It’s a cruel year when we have to mourn Bo Diddley, Isaac Hayes and Mahmoud Darwish, three personages that are so big it is hard for me to think of them as dead. All these guys were revolutionaries in their own ways.
Isaac Hayes passed on Sunday, and I will not repeat the incredible details of his life here, since you can read them yourself in this very good Washington Post obit.
Hayes’ 1974 song “Hung Up On My Baby” has probably my favorite guitar lick of all time (OK, with the possible exception of some Ali Farka Toure stuff, but I consider any comparisons with him unfair). It’s the one sampled in the Geto Boys’ “Mind Playing Tricks On Me,” and it’s completely haunting and unforgettable.

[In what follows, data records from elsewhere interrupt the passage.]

/-- The frame of the six commands: what none of them writes, and, apart from STATUS.ERR, ERR_INFO and
BUSY, the outputs that only the named commands write (derived from R83, R112 and R266). -/
def Obligations.CommandsWriteOnlyTheirOutputs : Prop :=
  ∀ (i : Instr) (s t : State), exec i s = .next t →
    t.ovr = s.ovr ∧ t.lastOp = s.lastOp ∧ t.pendCmd = s.pendCmd ∧ t.caps = s.caps ∧
    t.ctIn = s.ctIn ∧ t.inLen = s.inLen ∧ t.ibuf = s.ibuf ∧ t.rst = s.rst ∧ t.draws = s.draws ∧
    t.host = s.host ∧ t.turns = s.turns ∧ t.responses = s.responses ∧
    (i ≠ .ctFromBytes → i ≠ .ctFromText → t.typeReg = s.typeReg ∧ t.typeValid = s.typeValid) ∧
    (i ≠ .chunkNew → i ≠ .chunkParse →
      t.chType = s.chType ∧ t.chValid = s.chValid ∧ t.chLength = s.chLength ∧
      t.chCrc = s.chCrc ∧ t.pbuf = s.pbuf) ∧
    (i ≠ .chunkSerialize → t.outLen = s.outLen ∧ t.obuf = s.obuf) ∧
    (i ≠ .chunkParse → t.consumed = s.consumed) ∧ (i ≠ .crcBuf → t.crcOut = s.crcOut)

/-- Every command completes on every state: it answers a next state with BUSY = 0, and the only stop
of the whole machine is a reset pulse that saw no clock edge (derived from R260 and R266; the stop
is the model's, log entry 7). -/
def Obligations.EveryCommandCompletes : Prop :=
  (∀ (i : Instr) (s : State), ∃ t, exec i s = .next t ∧ t.pendValid = false) ∧
  ∀ s : State, (∃ t, step s = .next t) ∨
    (nextTurn s = .rstRise ∧ s.rst = .low false ∧ step s = .fault .resetPulseTooShort)

/-- BUSY is set only by an acceptance, a size-4 write to CMD that the host performs on its turn, which
also sets pend_cmd, LAST_OP and OVR, and is cleared only by a commit or by a falling rst_n (derived
from R33, R35, R38, R290 and R292; the turn and the host's list are the model's, log entries 5 and
9). -/
def Obligations.BusyFollowsTheCommand : Prop :=
  ∀ s t : State, step s = .next t →
    (s.pendValid = false → t.pendValid = true →
      nextTurn s = .host ∧ s.rst = .high ∧
      ∃ q : Request, s.nextRequest q ∧ q.writesCmd ∧ t.pendCmd = q.wdata ∧
        t.lastOp = q.wdata.extractLsb' 0 8 ∧ t.ovr = false) ∧
    (s.pendValid = true → t.pendValid = false →
      (nextTurn s = .clk true ∧ s.rst = .high) ∨ (nextTurn s = .rstFall ∧ s.rst = .high) ∨
      LeavesReset s) ∧
    (t.lastOp ≠ s.lastOp → (s.pendValid = false ∧ t.pendValid = true) ∨ LeavesReset s)

/-- STATUS.ERR and ERR_INFO change only at a commit or out of reset; a commit that leaves ERR = OK
leaves ERR_INFO = 0 (derived from R37, R48 and R263). -/
def Obligations.ResultCodeChangesOnlyAtACommit : Prop :=
  ∀ s t : State, step s = .next t → ¬ LeavesReset s →
    ((t.err ≠ s.err ∨ t.errInfo ≠ s.errInfo) →
      nextTurn s = .clk true ∧ s.pendValid = true ∧ s.rst = .high) ∧
    (nextTurn s = .clk true → s.pendValid = true → s.rst = .high → t.err = .ok → t.errInfo = 0)

/-- R294: between acceptance and commit every host-visible register but STATUS and every buffer byte
holds its value, and so do ERR and LAST_OP. -/
def Obligations.PreCommandStateUntilCommit : Prop :=
  ∀ s t : State, s.pendValid = true → s.rst = .high → step s = .next t → t.pendValid = true →
    t.err = s.err ∧ t.lastOp = s.lastOp ∧ t.pendCmd = s.pendCmd ∧
    (∀ r, r ≠ Reg.status → readReg t r = readReg s r) ∧
    ∀ b i, readByte t b i = readByte s b i

/-- With rst_n left high, an accepted command reaches its commit, after any number of turns that the
schedule holds, with CT_IN, IN_LEN and IBUF as they were at acceptance; that the other registers and
buffers are so too is `PreCommandStateUntilCommit` (derived from R10, R49 and R298; the form of the
fairness at the schedule's end is the model's choice, log entry 5). -/
def Obligations.EveryAcceptedCommandCommits : Prop :=
  ∀ s : State, s.pendValid = true → s.rst = .high → NoReset s →
    ∃ k u v, k ≤ s.turns.length ∧ Host.Core.run Sys2Proof.core k s = .next u ∧
      nextTurn u = .clk true ∧ u.pendValid = true ∧ u.rst = .high ∧ u.pendCmd = s.pendCmd ∧
      u.ctIn = s.ctIn ∧ u.inLen = s.inLen ∧ u.ibuf = s.ibuf ∧
      step u = .next v ∧ v.pendValid = false

/-- A host write that races with a commit has both outcomes: with CRC_BUF in flight, a host write of 4 to IN_LEN lands
after the commit or is dropped before it, and CRC_OUT is the same (derived from R295, R298 and
95_test_vectors.md section 3). -/
def Obligations.WriteRaceHasBothOutcomes : Prop :=
  ∀ s : State, s.pendValid = true → s.pendCmd = 0x00000010 → s.rst = .high →
    s.inLen.toNat ≤ bufferSize s .ibuf →
    s.host = assemble [.w32 (.reg .inLen) 4] →
    let c := crc32 (readBytes s .ibuf 0 s.inLen.toNat)
    (∃ t, Host.Core.run Sys2Proof.core 2 { s with turns := [.clk true, .host] } = .next t ∧
      t.inLen = 4 ∧ t.ovr = s.ovr ∧ t.crcOut = c ∧ t.pendValid = false ∧ t.err = .ok) ∧
    (∃ t, Host.Core.run Sys2Proof.core 2 { s with turns := [.host, .clk true] } = .next t ∧
      t.inLen = s.inLen ∧ t.ovr = true ∧ t.crcOut = c ∧ t.pendValid = false ∧ t.err = .ok)

/-- R45: TYPE_VALID is set by a successful CT_FROM_BYTES or CT_FROM_TEXT commit and CH_VALID by a
successful CHUNK_NEW or CHUNK_PARSE commit, by nothing else, and only reset clears them; the host
sees them as PROPS.TV and CH_PROPS.CV. -/
def Obligations.ValidityFlagsSetOnceAndKept : Prop :=
  (∀ s t : State, step s = .next t → ¬ LeavesReset s →
    (t.typeValid = true ↔
      s.typeValid = true ∨ CommitsOk .ctFromBytes s t ∨ CommitsOk .ctFromText s t) ∧
    (t.chValid = true ↔
      s.chValid = true ∨ CommitsOk .chunkNew s t ∨ CommitsOk .chunkParse s t)) ∧
  (∀ s t : State, step s = .next t → LeavesReset s → t.typeValid = false ∧ t.chValid = false) ∧
  ∀ s : State, (readReg s .props).getLsbD 8 = s.typeValid ∧
    (readReg s .chProps).getLsbD 8 = s.chValid

/-- Each result register changes only at a successful commit of a command that the map of R31 names
as its writer, or out of reset (derived from R31, R41, R43, R46, R47). -/
def Obligations.ResultRegistersHaveTheirWriters : Prop :=
  ∀ s t : State, step s = .next t → ¬ LeavesReset s →
    (t.typeReg ≠ s.typeReg → CommitsOk .ctFromBytes s t ∨ CommitsOk .ctFromText s t) ∧
    ((t.chType ≠ s.chType ∨ t.chLength ≠ s.chLength ∨ t.chCrc ≠ s.chCrc) →
      CommitsOk .chunkNew s t ∨ CommitsOk .chunkParse s t) ∧
    (t.outLen ≠ s.outLen → CommitsOk .chunkSerialize s t) ∧
    (t.consumed ≠ s.consumed → CommitsOk .chunkParse s t) ∧
    (t.crcOut ≠ s.crcOut → CommitsOk .crcBuf s t)

/-- A buffer byte keeps its value until its writer overwrites it: IBUF the host's write to that very
byte while BUSY = 0, which makes it wdata[7:0]; OBUF a successful CHUNK_SERIALIZE below the new
OUT_LEN; PBUF a successful CHUNK_NEW or CHUNK_PARSE below the new CH_LENGTH (derived from R84 and R89;
in states that meet the invariant; the turn and the host's list are the model's, log entries 5 and
9). -/
def Obligations.BufferBytesChangeOnlyByTheirWriters : Prop :=
  ∀ (s t : State) (i : Nat), Inv s → step s = .next t → ¬ LeavesReset s →
    (readByte t .ibuf i ≠ readByte s .ibuf i →
      nextTurn s = .host ∧ s.rst = .high ∧ s.pendValid = false ∧
      ∃ q : Request, s.nextRequest q ∧ q.writesIbuf s i ∧
        readByte t .ibuf i = q.wdata.extractLsb' 0 8) ∧
    (readByte t .obuf i ≠ readByte s .obuf i →
      CommitsOk .chunkSerialize s t ∧ i < t.outLen.toNat) ∧
    (readByte t .pbuf i ≠ readByte s .pbuf i →
      (CommitsOk .chunkNew s t ∨ CommitsOk .chunkParse s t) ∧ i < t.chLength.toNat)

/-- OVR is set by the dropped writes of R295 and by nothing else, no commit clears it, and only
acceptance and reset do (derived from R36, R290, R292 and R295; the turn and the host's list are the
model's, log entries 5 and 9). -/
def Obligations.OverrunIsSticky : Prop :=
  ∀ s t : State, step s = .next t →
    (s.ovr = false → t.ovr = true →
      nextTurn s = .host ∧ s.rst = .high ∧ s.pendValid = true ∧
      ∃ q : Request, s.nextRequest q ∧ q.droppedWhileBusy s) ∧
    (s.ovr = true → t.ovr = false →
      (nextTurn s = .host ∧ s.rst = .high ∧ s.pendValid = false ∧ t.pendValid = true ∧
        ∃ q : Request, s.nextRequest q ∧ q.writesCmd) ∨ LeavesReset s) ∧
    (nextTurn s = .clk true → t.ovr = s.ovr)

/-- The commands read IBUF only below IN_LEN: states that differ only in IBUF bytes at or beyond it
commit to states that differ only there (derived from R40, R83 and R218). -/
def Obligations.CommandsReadOnlyBelowInLen : Prop :=
  ∀ (i : Instr) (s t : State) (m : Memory), (∀ k, k < s.inLen.toNat →
      readByte { s with ibuf := m } .ibuf k = readByte s .ibuf k) →
    exec i s = .next t → exec i { s with ibuf := m } = .next { t with ibuf := m }

/-- The unspecified bytes of OBUF, and those of PBUF outside the current chunk, reach no register and
no byte that a rule gives a meaning: states that differ only there commit to states that differ only
in OBUF and PBUF, with the same OBUF frame and the same chunk payload (derived from R84 and R291). -/
def Obligations.StaleBytesReachNothing : Prop :=
  ∀ (i : Instr) (s t : State) (mo mp : Memory),
    (s.chValid = true → ∀ k, k < s.chLength.toNat →
      readByte { s with obuf := mo, pbuf := mp } .pbuf k = readByte s .pbuf k) →
    exec i s = .next t →
    ∃ mo' mp', exec i { s with obuf := mo, pbuf := mp } = .next { t with obuf := mo', pbuf := mp' } ∧
      (i = .chunkSerialize → t.err = .ok → ∀ k, k < 12 + t.chLength.toNat →
        readByte { t with obuf := mo', pbuf := mp' } .obuf k = readByte t .obuf k) ∧
      (t.chValid = true → ∀ k, k < t.chLength.toNat →
        readByte { t with obuf := mo', pbuf := mp' } .pbuf k = readByte t .pbuf k)

/-! ### Reset and the invariant -/

/-- A falling rst_n abandons the command in flight; while it is low the host has no step; when it rises
after an edge the registers hold the values of the reset table (derived from R290; that the fall leaves
every register but BUSY as it was is the model's, DEDUCED, log entry 6). -/
def Obligations.ResetTable : Prop :=
  (∀ s : State, nextTurn s = .rstFall → s.rst = .high →
    step s = .next { s with pendValid := false, rst := .low false, turns := s.turns.tail }) ∧
  (∀ s : State, nextTurn s = .host → s.rst ≠ .high →
    step s = .next { s with turns := s.turns.tail }) ∧
  (∀ s t : State, nextTurn s = .rstRise → s.rst = .low true → step s = .next t →
    statusWord t = 0 ∧ t.errInfo = 0 ∧ t.caps = s.caps ∧ t.ctIn = 0 ∧ t.inLen = 0 ∧
    t.typeReg = 0 ∧ t.typeValid = false ∧ propsWord t = 0 ∧ t.chType = 0 ∧ t.chValid = false ∧
    chPropsWord t = 0 ∧ t.chLength = 0 ∧ t.chCrc = 0 ∧ t.outLen = 0 ∧ t.consumed = 0 ∧
    t.crcOut = 0 ∧ t.pendValid = false ∧ t.rst = .high) ∧
  ∀ s : State, nextTurn s = .rstRise → s.rst = .low true → ∃ t, step s = .next t

/-- R291: after reset every buffer byte is a free draw of its own place, whatever was there before;
the draws of a reset are a function of its number that nothing else constrains. -/
def Obligations.ResetLeavesBuffersFree : Prop :=
  ∀ (s t : State) (b : Buffer) (i : Nat), nextTurn s = .rstRise → s.rst = .low true →
    step s = .next t → readByte t b i = Config.freeByte (s.draws + 1) b i

/-- The invariant holds after reset for every legal MAX_PAYLOAD, State.reset among them (derived from
R290; the reference MAX_PAYLOAD and the value of pend_cmd are the model's choice, log entries 1 and
4). -/
def Obligations.ResetMeetsTheInvariant : Prop :=
  (∀ (m : Word) (d : Nat), Config.legalMaxPayload m.toNat = true → Inv (State.resetOf m d)) ∧
  Inv State.reset

/-- Every step keeps the invariant: the type registers stay alphabetic while their flags hold, the
current chunk's CRC stays the CRC of its payload and type, the buffers stay canonical and in bounds
(derived from R41, R43, R46, R47, R54, R221). -/
def Obligations.EveryStepKeepsTheInvariant : Prop :=
  ∀ s t : State, Inv s → step s = .next t → Inv t
end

The song also has the second best guitar lick ever, which 2nd II None sampled in their early 90s hit, “If You Want It,” which was one of my favorite songs when I was about 12. Little did I know how much better the original was.
Mahmoud Darwish was, of course, a Palestinian poet — the Palestinian poet, really. His death on Saturday is a big loss not just because of his artistic genius but also because he was a voice of compassion, reason and nuance in a conflict and region rife with extremes. I feel lucky I got to see him read in person in Damascus in 2005. Here’s a decent LA Times obit (read it now because the link will probably only work for a while).
I’ll fill for them the parting glass, and I hope you’ll do the same.